◆ **Work task**: Look for "level" in the material below and show each line that contains it.

++++ Records shown ++++

-- ==== Sys2Proof/Laws/KeepsOps.lean ====
section
/-! SUPPORT. That the shared operations keep what `Keeps` says: one lemma for each, in the order of the model's files. -/

namespace Sys2Proof.Machine

open Sys2Proof

/-! ### Machine/Ops.lean -/

theorem State.setFld_keeps {r0 : State} {s : State} {a : Nat} {b : Bits} {v : Nat} (hk : Keeps r0 s) : Keeps r0
    (State.setFld s a b v) := by
  unfold State.setFld
  try dsimp only
  repeat' first
    | with_reducible assumption
    | intro _
    | with_reducible apply State.setReg_keeps

theorem State.setFlag_keeps {r0 : State} {s : State} {a : Nat} {b : Bits} {v : Bool} (hk : Keeps r0 s) : Keeps r0
    (State.setFlag s a b v) := by
  unfold State.setFlag
  try dsimp only
  repeat' first
    | with_reducible assumption
    | intro _
    | with_reducible apply State.setFld_keeps

theorem State.event_keeps {r0 : State} {s : State} {a : Nat} {b : Bits} (hk : Keeps r0 s) : Keeps r0 (State.event s a b) := by
  unfold State.event
  try dsimp only
  repeat' first
    | with_reducible assumption
    | intro _
    | with_reducible apply State.setFld_keeps

theorem State.addFld_keeps {r0 : State} {s : State} {a : Nat} {b : Bits} {n : Nat} (hk : Keeps r0 s) : Keeps r0
    (State.addFld s a b n) := by
  unfold State.addFld
  try dsimp only
  repeat' first
    | with_reducible assumption
    | intro _
    | with_reducible apply State.setFld_keeps

theorem State.addCnt_keeps {r0 : State} {s : State} {a : Nat} {n : Nat} (hk : Keeps r0 s) : Keeps r0 (State.addCnt s a n) := by
  unfold State.addCnt
  try dsimp only
  repeat' first
    | with_reducible assumption
    | intro _
    | with_reducible apply State.addFld_keeps

theorem State.loseRecord_keeps {r0 : State} {s : State} {source : Nat} (hk : Keeps r0 s) : Keeps r0
    (State.loseRecord s source) := by
  unfold State.loseRecord
  extract_lets a0 a1
  have k0 : Keeps r0 a0
  on_goal 1 => unfold a0
  rotate_left
  clear_value a0
  try clear_value a1
  all_goals repeat' first
    | with_reducible assumption
    | intro _
    | with_reducible apply State.event_keeps
    | with_reducible apply State.addCnt_keeps
    | with_reducible apply Keeps.ite
    | with_reducible apply Keeps.foldl
    | with_reducible apply Keeps.foldlFst
    | fail_if_no_progress with_reducible apply Keeps.upd

theorem State.postRec_keeps {r0 : State} {s : State} {r : JRec} (hk : Keeps r0 s) : Keeps r0 (State.postRec s r) := by
  unfold State.postRec
  extract_lets a0 a1 a2
  try clear_value a0
  have k1 : Keeps r0 a1
  on_goal 1 => unfold a1
  rotate_left
  clear_value a1
  try clear_value a2
  all_goals repeat' first
    | with_reducible assumption
    | intro _
    | with_reducible apply State.loseRecord_keeps
    | with_reducible apply Keeps.ite
    | with_reducible apply Keeps.foldl
    | with_reducible apply Keeps.foldlFst
    | fail_if_no_progress with_reducible apply Keeps.upd

theorem State.log_keeps {r0 : State} {s : State} {source : Nat} {code : Nat} {cls : Nat} {partition : Nat} {stream : Nat}
    {a0 : Nat} {a1 : Nat} {a2 : Nat} (hk : Keeps r0 s) : Keeps r0
    (State.log s source code cls partition stream a0 a1 a2) := by
  unfold State.log
  try dsimp only
  repeat' first
    | with_reducible assumption
    | intro _
    | with_reducible apply State.postRec_keeps

theorem State.setUnit_keeps {r0 : State} {s : State} {u : UnitSt} (hk : Keeps r0 s) : Keeps r0 (State.setUnit s u) := by
  unfold State.setUnit
  try dsimp only
  repeat' first
    | with_reducible assumption
    | intro _
    | with_reducible apply Keeps.ite
    | with_reducible apply Keeps.foldl
    | with_reducible apply Keeps.foldlFst
    | fail_if_no_progress with_reducible apply Keeps.upd

theorem State.modUnit_keeps {r0 : State} {s : State} {code : Nat} {f : UnitSt → UnitSt} (hk : Keeps r0 s) : Keeps r0
    (State.modUnit s code f) := by
  unfold State.modUnit
  try dsimp only
  repeat' first
    | with_reducible assumption
    | intro _
    | with_reducible apply State.setUnit_keeps
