theorem execPorstNRelease_keeps {r0 : State} {straps : BitVec 5} {s : State} (hk : Keeps r0 s) : KeepsRes r0
    (execPorstNRelease straps s) := by
  unfold execPorstNRelease
  extract_lets a0 a1 a2
  try clear_value a0
  have k1 : Keeps r0 a1
  on_goal 1 => unfold a1
  rotate_left
  clear_value a1
  have k2 : Keeps r0 a2
  on_goal 1 => unfold a2
  rotate_left
  clear_value a2
  all_goals repeat' first
    | with_reducible assumption
    | intro _
    | with_reducible apply State.setFld_keeps
    | with_reducible apply State.setStage_keeps
    | with_reducible apply State.modKin_keeps
    | with_reducible apply Keeps.ite
    | with_reducible apply Keeps.foldl
    | with_reducible apply Keeps.foldlFst
    | fail_if_no_progress with_reducible apply Keeps.upd
    | with_reducible apply KeepsRes.next
    | with_reducible apply KeepsRes.ite

theorem execSectionLoaded_keeps {r0 : State} {s : State} (hk : Keeps r0 s) : KeepsRes r0 (execSectionLoaded s) := by
  unfold execSectionLoaded
  try dsimp only
  repeat' first
    | with_reducible assumption
    | intro _
    | with_reducible apply State.kindlingFail_keeps
    | with_reducible apply State.failCandidate_keeps
    | with_reducible apply State.closeLoad_keeps
    | with_reducible apply State.takeSection_keeps
    | with_reducible apply Keeps.ite
    | with_reducible apply Keeps.foldl
    | with_reducible apply Keeps.foldlFst
    | fail_if_no_progress with_reducible apply Keeps.upd
    | with_reducible apply KeepsRes.next
    | with_reducible apply KeepsRes.ite
    | split

theorem execSectionReloadDone_keeps {r0 : State} {pos : Fin 1024} {s : State} (hk : Keeps r0 s) : KeepsRes r0
    (execSectionReloadDone pos s) := by
  unfold execSectionReloadDone
  try dsimp only
  repeat' first
    | with_reducible assumption
    | intro _
    | with_reducible apply State.write_keeps
    | with_reducible apply State.repatch_keeps
    | with_reducible apply Keeps.ite
    | with_reducible apply Keeps.foldl
    | with_reducible apply Keeps.foldlFst
    | fail_if_no_progress with_reducible apply Keeps.upd
    | with_reducible apply KeepsRes.next
    | with_reducible apply KeepsRes.ite
    | split

theorem execSiSelfTestDone_keeps {r0 : State} {pass : Bool} {s : State} (hk : Keeps r0 s) : KeepsRes r0
    (execSiSelfTestDone pass s) := by
  unfold execSiSelfTestDone
  extract_lets a0
  have k0 : Keeps r0 a0
  on_goal 1 => unfold a0
  rotate_left
  clear_value a0
  all_goals repeat' first
    | with_reducible assumption
    | intro _
    | with_reducible apply State.modSafety_keeps
    | with_reducible apply State.modPins_keeps
    | with_reducible apply State.setStage_keeps
    | with_reducible apply State.startKindling_keeps
    | with_reducible apply State.modKin_keeps
    | with_reducible apply Keeps.ite
    | with_reducible apply Keeps.foldl
    | with_reducible apply Keeps.foldlFst
    | fail_if_no_progress with_reducible apply Keeps.upd
    | with_reducible apply KeepsRes.next
    | with_reducible apply KeepsRes.ite
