theorem execCanBusOffRecovery_keeps {r0 : State} {can : Fin 2} {s : State} (hk : Keeps r0 s) : KeepsRes r0
    (execCanBusOffRecovery can s) := by
  unfold execCanBusOffRecovery
  extract_lets a0 a1
  try clear_value a0
  have k1 : Keeps r0 a1
  on_goal 1 => unfold a1
  rotate_left
  clear_value a1
  all_goals repeat' first
    | with_reducible assumption
    | intro _
    | with_reducible apply State.event_keeps
    | with_reducible apply State.setFld_keeps
    | with_reducible apply Keeps.ite
    | with_reducible apply Keeps.foldl
    | with_reducible apply Keeps.foldlFst
    | fail_if_no_progress with_reducible apply Keeps.upd
    | with_reducible apply KeepsRes.next
    | with_reducible apply KeepsRes.ite

theorem execCanFrameRx_keeps {r0 : State} {can : Fin 2} {id : Word} {ext : Bool} {data : List Byte} {s : State} (hk
    : Keeps r0 s) : KeepsRes r0 (execCanFrameRx can id ext data s) := by
  unfold execCanFrameRx
  try dsimp only
  repeat' first
    | with_reducible assumption
    | intro _
    | with_reducible apply State.takeVs_keeps
    | with_reducible apply Keeps.ite
    | with_reducible apply Keeps.foldl
    | with_reducible apply Keeps.foldlFst
    | fail_if_no_progress with_reducible apply Keeps.upd
    | with_reducible apply KeepsRes.next
    | with_reducible apply KeepsRes.ite

theorem execCanFrameTx_keeps {r0 : State} {can : Fin 2} {s : State} (hk : Keeps r0 s) : KeepsRes r0 (execCanFrameTx can s) := by
  unfold execCanFrameTx
  try dsimp only
  repeat' first
    | with_reducible assumption
    | intro _
    | with_reducible apply State.modIo_keeps
    | with_reducible apply Keeps.ite
    | with_reducible apply Keeps.foldl
    | with_reducible apply Keeps.foldlFst
    | fail_if_no_progress with_reducible apply Keeps.upd
    | with_reducible apply KeepsRes.next
    | with_reducible apply KeepsRes.ite
    | split

theorem execEthFrameRx_keeps {r0 : State} {mac : Fin 2} {data : List Byte} {fcsOk : Bool} {s : State} (hk : Keeps r0 s)
    : KeepsRes r0 (execEthFrameRx mac data fcsOk s) := by
  unfold execEthFrameRx
  try dsimp only
  repeat' first
    | with_reducible assumption
    | intro _
    | with_reducible apply State.ethDrop_keeps
    | with_reducible apply State.addCnt_keeps
    | with_reducible apply State.queueEth_keeps
    | with_reducible apply State.ethAccept_keeps
    | with_reducible apply State.takeGptp_keeps
    | with_reducible apply State.takeMessage_keeps
    | with_reducible apply Keeps.ite
    | with_reducible apply Keeps.foldl
    | with_reducible apply Keeps.foldlFst
    | fail_if_no_progress with_reducible apply Keeps.upd
    | with_reducible apply KeepsRes.next
    | with_reducible apply KeepsRes.ite
    | split

theorem execEthFrameTx_keeps {r0 : State} {mac : Fin 2} {s : State} (hk : Keeps r0 s) : KeepsRes r0 (execEthFrameTx mac s) := by
  unfold execEthFrameTx
  extract_lets a0 a1
  try clear_value a0
  have k1 : Keeps r0 a1.2
  on_goal 1 => unfold a1
  rotate_left
  clear_value a1
  all_goals repeat' first
    | with_reducible assumption
    | intro _
    | with_reducible apply State.draw_keeps
    | with_reducible apply State.modIo_keeps
    | with_reducible apply State.followUp_keeps
    | with_reducible apply State.addCnt_keeps
    | with_reducible apply Keeps.ite
    | with_reducible apply Keeps.foldl
    | with_reducible apply Keeps.foldlFst
    | fail_if_no_progress with_reducible apply Keeps.upd
    | with_reducible apply KeepsRes.next
    | with_reducible apply KeepsRes.ite
    | split

theorem execEthLinkChange_keeps {r0 : State} {mac : Fin 2} {up : Bool} {speed : BitVec 2} {s : State} (hk : Keeps r0 s)
    : KeepsRes r0 (execEthLinkChange mac up speed s) := by
  unfold execEthLinkChange
  try dsimp only
  repeat' first
    | with_reducible assumption
    | intro _
    | with_reducible apply State.setFlag_keeps
    | with_reducible apply State.setFld_keeps
    | with_reducible apply State.event_keeps
    | with_reducible apply Keeps.ite
    | with_reducible apply Keeps.foldl
    | with_reducible apply Keeps.foldlFst
    | fail_if_no_progress with_reducible apply Keeps.upd
    | with_reducible apply KeepsRes.next
    | with_reducible apply KeepsRes.ite

theorem execGpioFilterExpiry_keeps {r0 : State} {n : Fin 32} {level : Bool} {s : State} (hk : Keeps r0 s) : KeepsRes r0
    (execGpioFilterExpiry n level s) := by
  unfold execGpioFilterExpiry
  extract_lets a0 a1
  try clear_value a0
  have k1 : Keeps r0 a1
  on_goal 1 => unfold a1
  rotate_left
  clear_value a1
  all_goals repeat' first
    | with_reducible assumption
    | intro _
    | with_reducible apply State.setFlag_keeps
    | with_reducible apply State.evalTriggers_keeps
    | with_reducible apply Keeps.ite
    | with_reducible apply Keeps.foldl
    | with_reducible apply Keeps.foldlFst
    | fail_if_no_progress with_reducible apply Keeps.upd
    | with_reducible apply KeepsRes.next
    | with_reducible apply KeepsRes.ite

theorem execOfCopyDone_keeps {r0 : State} {s : State} (hk : Keeps r0 s) : KeepsRes r0 (execOfCopyDone s) := by
  unfold execOfCopyDone
  try dsimp only
  repeat' first
    | with_reducible assumption
    | intro _
    | with_reducible apply State.modIo_keeps
    | with_reducible apply State.offerPrimary_keeps
    | with_reducible apply State.handOver_keeps
    | with_reducible apply Keeps.ite
    | with_reducible apply Keeps.foldl
    | with_reducible apply Keeps.foldlFst
    | fail_if_no_progress with_reducible apply Keeps.upd
    | with_reducible apply KeepsRes.next
    | with_reducible apply KeepsRes.ite
    | split

theorem execPeerDelayRequest_keeps {r0 : State} {mac : Fin 2} {s : State} (hk : Keeps r0 s) : KeepsRes r0
    (execPeerDelayRequest mac s) := by
  unfold execPeerDelayRequest
  extract_lets a0 a1
  try clear_value a0
  have k1 : Keeps r0 a1.2
  on_goal 1 => unfold a1
  rotate_left
  clear_value a1
  all_goals repeat' first
    | with_reducible assumption
    | intro _
    | with_reducible apply State.draw_keeps
    | with_reducible apply State.queueEth_keeps
    | with_reducible apply Keeps.ite
    | with_reducible apply Keeps.foldl
    | with_reducible apply Keeps.foldlFst
    | fail_if_no_progress with_reducible apply Keeps.upd
    | with_reducible apply KeepsRes.next
    | with_reducible apply KeepsRes.ite

theorem execPpsEdge_keeps {r0 : State} {s : State} (hk : Keeps r0 s) : KeepsRes r0 (execPpsEdge s) := by
  unfold execPpsEdge
  try dsimp only
  repeat' first
    | with_reducible assumption
    | intro _
    | with_reducible apply State.modIo_keeps
    | with_reducible apply State.reach_keeps
    | with_reducible apply Keeps.ite
    | with_reducible apply Keeps.foldl
    | with_reducible apply Keeps.foldlFst
    | fail_if_no_progress with_reducible apply Keeps.upd
    | with_reducible apply KeepsRes.next
    | with_reducible apply KeepsRes.ite

theorem execVsStaleTimeout_keeps {r0 : State} {entry : Fin 32} {s : State} (hk : Keeps r0 s) : KeepsRes r0
    (execVsStaleTimeout entry s) := by
  unfold execVsStaleTimeout
  extract_lets a0 a1 a2 a3
  try clear_value a0
  try clear_value a1
  try clear_value a2
  have k3 : Keeps r0 a3
  on_goal 1 => unfold a3
  rotate_left
  clear_value a3
  all_goals repeat' first
    | with_reducible assumption
    | intro _
    | with_reducible apply State.modVs_keeps
    | with_reducible apply State.reach_keeps
    | with_reducible apply State.evalTriggers_keeps
    | with_reducible apply State.copyVs_keeps
    | with_reducible apply State.event_keeps
    | with_reducible apply Keeps.ite
    | with_reducible apply Keeps.foldl
    | with_reducible apply Keeps.foldlFst
    | fail_if_no_progress with_reducible apply Keeps.upd
    | with_reducible apply KeepsRes.next
    | with_reducible apply KeepsRes.ite

/-! ### Machine/RegOps.lean -/

theorem State.bankRow_keeps {r0 : State} {s : State} {b : Fin 5} {domain : BitVec 4} {o : Nat} {value : Word} (hk
    : Keeps r0 s) : KeepsOpt r0 (State.bankRow s b domain o value) := by
  unfold State.bankRow
  try dsimp only
  repeat' first
    | with_reducible assumption
    | intro _
    | with_reducible apply execFgsPost_keeps
    | with_reducible apply execEjFwPost_keeps
    | with_reducible apply execOfSubGo_keeps
    | with_reducible apply execIspUpdGo_keeps
    | with_reducible apply Keeps.ite
    | with_reducible apply Keeps.foldl
    | with_reducible apply Keeps.foldlFst
    | fail_if_no_progress with_reducible apply Keeps.upd
    | with_reducible apply KeepsOpt.none
    | with_reducible apply KeepsOpt.some
    | with_reducible apply KeepsOpt.ite
    | with_reducible apply KeepsOpt.map

theorem State.clearRegs_keeps {r0 : State} {s : State} {base : Nat} {o : Nat} {value : Word} (hk : Keeps r0 s) : Keeps r0
    (State.clearRegs s base o value) := by
  unfold State.clearRegs
  try dsimp only
  repeat' first
    | with_reducible assumption
    | intro _
    | with_reducible apply State.setReg_keeps
    | with_reducible apply State.modUnit_keeps
    | with_reducible apply Keeps.ite
    | with_reducible apply Keeps.foldl
    | with_reducible apply Keeps.foldlFst
    | fail_if_no_progress with_reducible apply Keeps.upd
    | split

theorem State.commitBlock_keeps {r0 : State} {s : State} {lo : Nat} {hi : Nat} (hk : Keeps r0 s) : Keeps r0
    (State.commitBlock s lo hi) := by
  unfold State.commitBlock
  extract_lets a0 a1
  try clear_value a0
  have k1 : Keeps r0 a1
  on_goal 1 => unfold a1
  rotate_left
  clear_value a1
  all_goals repeat' first
    | with_reducible assumption
    | intro _
    | with_reducible apply State.commitShadows_keeps
    | with_reducible apply State.setShadow_keeps
    | with_reducible apply State.setReg_keeps
    | with_reducible apply Keeps.ite
    | with_reducible apply Keeps.foldl

theorem State.forgetUnits_keeps {r0 : State} {s : State} (hk : Keeps r0 s) : Keeps r0 (State.forgetUnits s) := by
  unfold State.forgetUnits
  try dsimp only
  repeat' first
    | with_reducible assumption
    | intro _
    | with_reducible apply Keeps.ite
    | with_reducible apply Keeps.foldl
    | with_reducible apply Keeps.foldlFst
    | fail_if_no_progress with_reducible apply Keeps.upd

theorem cvuGo_keeps {r0 : State} {n : Fin 8} {domain : BitVec 4} {value : Word} {s : State} (hk : Keeps r0 s) : Keeps r0
    (cvuGo n domain value s) := by
  unfold cvuGo
  extract_lets a0
  have k0 : Keeps r0 a0
  on_goal 1 => unfold a0
  rotate_left
  clear_value a0
  all_goals repeat' first
    | with_reducible assumption
    | intro _
    | with_reducible apply Keeps.orElse
    | with_reducible apply execCvuCancel_keeps
    | with_reducible apply execCvuTapArm_keeps
    | with_reducible apply execCvuMemoryJob_keeps
    | with_reducible apply Keeps.ite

++++

◆ **Your response**:
theorem execGpioFilterExpiry_keeps {r0 : State} {n : Fin 32} {level : Bool} {s : State} (hk : Keeps r0 s) : KeepsRes r0
    (execGpioFilterExpiry n level s) := by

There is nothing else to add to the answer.